◆ **Work to complete**
A word-for-word copy of the records below is required.
*** Opening Recorded information ***
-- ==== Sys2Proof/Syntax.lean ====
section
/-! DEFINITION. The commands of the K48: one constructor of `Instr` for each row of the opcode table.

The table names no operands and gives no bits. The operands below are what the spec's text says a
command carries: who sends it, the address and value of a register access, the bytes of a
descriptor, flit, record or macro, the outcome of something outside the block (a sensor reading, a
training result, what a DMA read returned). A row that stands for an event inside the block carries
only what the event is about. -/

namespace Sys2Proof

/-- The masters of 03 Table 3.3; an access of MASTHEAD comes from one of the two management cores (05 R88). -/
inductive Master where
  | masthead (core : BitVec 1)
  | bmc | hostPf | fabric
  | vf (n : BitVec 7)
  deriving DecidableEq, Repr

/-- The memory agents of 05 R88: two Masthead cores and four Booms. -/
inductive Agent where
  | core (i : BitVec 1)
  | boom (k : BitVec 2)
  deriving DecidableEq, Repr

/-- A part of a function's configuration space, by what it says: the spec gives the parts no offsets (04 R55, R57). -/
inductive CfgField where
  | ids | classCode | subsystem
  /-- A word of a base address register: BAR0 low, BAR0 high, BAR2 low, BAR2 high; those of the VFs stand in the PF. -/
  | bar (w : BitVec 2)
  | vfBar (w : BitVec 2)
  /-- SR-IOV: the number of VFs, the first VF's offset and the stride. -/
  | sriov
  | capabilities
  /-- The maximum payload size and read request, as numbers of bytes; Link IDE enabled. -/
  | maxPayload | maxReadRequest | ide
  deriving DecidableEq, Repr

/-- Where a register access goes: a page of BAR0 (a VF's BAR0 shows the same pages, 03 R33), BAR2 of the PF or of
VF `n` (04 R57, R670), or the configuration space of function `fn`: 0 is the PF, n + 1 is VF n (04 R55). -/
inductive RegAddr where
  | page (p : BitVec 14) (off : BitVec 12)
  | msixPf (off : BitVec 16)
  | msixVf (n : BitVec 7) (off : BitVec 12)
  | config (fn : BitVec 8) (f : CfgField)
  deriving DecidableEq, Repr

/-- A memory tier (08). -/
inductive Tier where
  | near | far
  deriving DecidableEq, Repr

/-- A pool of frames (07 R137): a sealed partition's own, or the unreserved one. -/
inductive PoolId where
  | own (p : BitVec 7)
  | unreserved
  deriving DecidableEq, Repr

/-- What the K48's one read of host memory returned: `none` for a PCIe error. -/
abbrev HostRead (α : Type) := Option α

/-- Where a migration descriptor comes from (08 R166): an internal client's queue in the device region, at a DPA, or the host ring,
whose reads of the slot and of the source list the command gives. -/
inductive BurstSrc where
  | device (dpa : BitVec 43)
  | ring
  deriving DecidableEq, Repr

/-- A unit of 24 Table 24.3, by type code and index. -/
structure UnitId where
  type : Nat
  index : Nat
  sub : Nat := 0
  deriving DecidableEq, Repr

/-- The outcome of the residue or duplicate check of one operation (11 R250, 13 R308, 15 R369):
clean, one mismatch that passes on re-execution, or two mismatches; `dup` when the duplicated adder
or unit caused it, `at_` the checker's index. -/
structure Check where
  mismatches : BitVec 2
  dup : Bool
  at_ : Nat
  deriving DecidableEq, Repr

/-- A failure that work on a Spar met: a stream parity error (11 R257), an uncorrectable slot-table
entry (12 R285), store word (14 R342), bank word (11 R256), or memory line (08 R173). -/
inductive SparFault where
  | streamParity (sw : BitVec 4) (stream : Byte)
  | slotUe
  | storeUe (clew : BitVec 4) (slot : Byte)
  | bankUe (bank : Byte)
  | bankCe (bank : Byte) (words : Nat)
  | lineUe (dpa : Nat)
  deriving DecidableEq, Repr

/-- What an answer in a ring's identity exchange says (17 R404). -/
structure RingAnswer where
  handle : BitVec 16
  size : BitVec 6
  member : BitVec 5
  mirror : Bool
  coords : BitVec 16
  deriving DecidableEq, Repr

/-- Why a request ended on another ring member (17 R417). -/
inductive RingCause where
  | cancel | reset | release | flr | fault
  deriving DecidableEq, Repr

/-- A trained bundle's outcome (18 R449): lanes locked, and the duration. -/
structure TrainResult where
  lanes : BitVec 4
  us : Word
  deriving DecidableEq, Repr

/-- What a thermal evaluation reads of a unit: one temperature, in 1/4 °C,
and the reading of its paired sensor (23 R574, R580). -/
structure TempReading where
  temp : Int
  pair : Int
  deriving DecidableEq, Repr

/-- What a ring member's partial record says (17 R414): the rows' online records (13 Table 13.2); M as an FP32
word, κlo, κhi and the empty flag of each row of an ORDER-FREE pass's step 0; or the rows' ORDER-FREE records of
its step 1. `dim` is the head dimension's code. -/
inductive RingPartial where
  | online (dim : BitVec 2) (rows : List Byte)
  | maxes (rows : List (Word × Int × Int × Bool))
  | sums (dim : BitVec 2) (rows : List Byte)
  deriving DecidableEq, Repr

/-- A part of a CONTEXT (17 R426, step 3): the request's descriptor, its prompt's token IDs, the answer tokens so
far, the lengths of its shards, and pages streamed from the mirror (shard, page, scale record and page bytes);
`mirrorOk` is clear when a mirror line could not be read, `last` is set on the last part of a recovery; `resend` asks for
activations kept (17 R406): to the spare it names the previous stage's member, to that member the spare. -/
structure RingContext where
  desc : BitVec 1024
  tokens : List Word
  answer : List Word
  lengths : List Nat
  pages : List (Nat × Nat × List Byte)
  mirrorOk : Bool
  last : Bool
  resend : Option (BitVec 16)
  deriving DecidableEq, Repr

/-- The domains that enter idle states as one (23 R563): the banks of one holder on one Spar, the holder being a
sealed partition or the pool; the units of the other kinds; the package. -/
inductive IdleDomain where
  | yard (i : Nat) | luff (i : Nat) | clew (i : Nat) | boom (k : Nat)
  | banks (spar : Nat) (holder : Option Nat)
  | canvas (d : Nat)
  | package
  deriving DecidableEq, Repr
*** Closing Recorded information ***
◆ **Response area**
-- ==== Sys2Proof/Syntax.lean ====
section
/-! DEFINITION. The commands of the K48: one constructor of `Instr` for each row of the opcode table.

The table names no operands and gives no bits. The operands below are what the spec's text says a
command carries: who sends it, the address and value of a register access, the bytes of a
descriptor, flit, record or macro, the outcome of something outside the block (a sensor reading, a
training result, what a DMA read returned). A row that stands for an event inside the block carries
only what the event is about. -/

namespace Sys2Proof

/-- The masters of 03 Table 3.3; an access of MASTHEAD comes from one of the two management cores (05 R88). -/
inductive Master where
  | masthead (core : BitVec 1)
  | bmc | hostPf | fabric
  | vf (n : BitVec 7)
  deriving DecidableEq, Repr

/-- The memory agents of 05 R88: two Masthead cores and four Booms. -/
inductive Agent where
  | core (i : BitVec 1)
  | boom (k : BitVec 2)
  deriving DecidableEq, Repr

/-- A part of a function's configuration space, by what it says: the spec gives the parts no offsets (04 R55, R57). -/
inductive CfgField where
  | ids | classCode | subsystem
  /-- A word of a base address register: BAR0 low, BAR0 high, BAR2 low, BAR2 high; those of the VFs stand in the PF. -/
  | bar (w : BitVec 2)
  | vfBar (w : BitVec 2)
  /-- SR-IOV: the number of VFs, the first VF's offset and the stride. -/
  | sriov
  | capabilities
  /-- The maximum payload size and read request, as numbers of bytes; Link IDE enabled. -/
  | maxPayload | maxReadRequest | ide
  deriving DecidableEq, Repr

/-- Where a register access goes: a page of BAR0 (a VF's BAR0 shows the same pages, 03 R33), BAR2 of the PF or of
VF `n` (04 R57, R670), or the configuration space of function `fn`: 0 is the PF, n + 1 is VF n (04 R55). -/
inductive RegAddr where
  | page (p : BitVec 14) (off : BitVec 12)
  | msixPf (off : BitVec 16)
  | msixVf (n : BitVec 7) (off : BitVec 12)
  | config (fn : BitVec 8) (f : CfgField)
  deriving DecidableEq, Repr

/-- A memory tier (08). -/
inductive Tier where
  | near | far
  deriving DecidableEq, Repr

/-- A pool of frames (07 R137): a sealed partition's own, or the unreserved one. -/
inductive PoolId where
  | own (p : BitVec 7)
  | unreserved
  deriving DecidableEq, Repr

/-- What the K48's one read of host memory returned: `none` for a PCIe error. -/
abbrev HostRead (α : Type) := Option α

/-- Where a migration descriptor comes from (08 R166): an internal client's queue in the device region, at a DPA, or the host ring,
whose reads of the slot and of the source list the command gives. -/
inductive BurstSrc where
  | device (dpa : BitVec 43)
  | ring
  deriving DecidableEq, Repr

/-- A unit of 24 Table 24.3, by type code and index. -/
structure UnitId where
  type : Nat
  index : Nat
  sub : Nat := 0
  deriving DecidableEq, Repr

/-- The outcome of the residue or duplicate check of one operation (11 R250, 13 R308, 15 R369):
clean, one mismatch that passes on re-execution, or two mismatches; `dup` when the duplicated adder
or unit caused it, `at_` the checker's index. -/
structure Check where
  mismatches : BitVec 2
  dup : Bool
  at_ : Nat
  deriving DecidableEq, Repr

/-- A failure that work on a Spar met: a stream parity error (11 R257), an uncorrectable slot-table
entry (12 R285), store word (14 R342), bank word (11 R256), or memory line (08 R173). -/
inductive SparFault where
  | streamParity (sw : BitVec 4) (stream : Byte)
  | slotUe
  | storeUe (clew : BitVec 4) (slot : Byte)
  | bankUe (bank : Byte)
  | bankCe (bank : Byte) (words : Nat)
  | lineUe (dpa : Nat)
  deriving DecidableEq, Repr

/-- What an answer in a ring's identity exchange says (17 R404). -/
structure RingAnswer where
  handle : BitVec 16
  size : BitVec 6
  member : BitVec 5
  mirror : Bool
  coords : BitVec 16
  deriving DecidableEq, Repr

/-- Why a request ended on another ring member (17 R417). -/
inductive RingCause where
  | cancel | reset | release | flr | fault
  deriving DecidableEq, Repr

/-- A trained bundle's outcome (18 R449): lanes locked, and the duration. -/
structure TrainResult where
  lanes : BitVec 4
  us : Word
  deriving DecidableEq, Repr

/-- What a thermal evaluation reads of a unit: one temperature, in 1/4 °C,
and the reading of its paired sensor (23 R574, R580). -/
structure TempReading where
  temp : Int
  pair : Int
  deriving DecidableEq, Repr

/-- What a ring member's partial record says (17 R414): the rows' online records (13 Table 13.2); M as an FP32
word, κlo, κhi and the empty flag of each row of an ORDER-FREE pass's step 0; or the rows' ORDER-FREE records of
its step 1. `dim` is the head dimension's code. -/
inductive RingPartial where
  | online (dim : BitVec 2) (rows : List Byte)
  | maxes (rows : List (Word × Int × Int × Bool))
  | sums (dim : BitVec 2) (rows : List Byte)
  deriving DecidableEq, Repr

/-- A part of a CONTEXT (17 R426, step 3): the request's descriptor, its prompt's token IDs, the answer tokens so
far, the lengths of its shards, and pages streamed from the mirror (shard, page, scale record and page bytes);
`mirrorOk` is clear when a mirror line could not be read, `last` is set on the last part of a recovery; `resend` asks for
activations kept (17 R406): to the spare it names the previous stage's member, to that member the spare. -/
structure RingContext where
  desc : BitVec 1024
  tokens : List Word
  answer : List Word
  lengths : List Nat
  pages : List (Nat × Nat × List Byte)
  mirrorOk : Bool
  last : Bool
  resend : Option (BitVec 16)
  deriving DecidableEq, Repr

/-- The domains that enter idle states as one (23 R563): the banks of one holder on one Spar, the holder being a
sealed partition or the pool; the units of the other kinds; the package. -/
inductive IdleDomain where
  | yard (i : Nat) | luff (i : Nat) | clew (i : Nat) | boom (k : Nat)
  | banks (spar : Nat) (holder : Option Nat)
  | canvas (d : Nat)
  | package
  deriving DecidableEq, Repr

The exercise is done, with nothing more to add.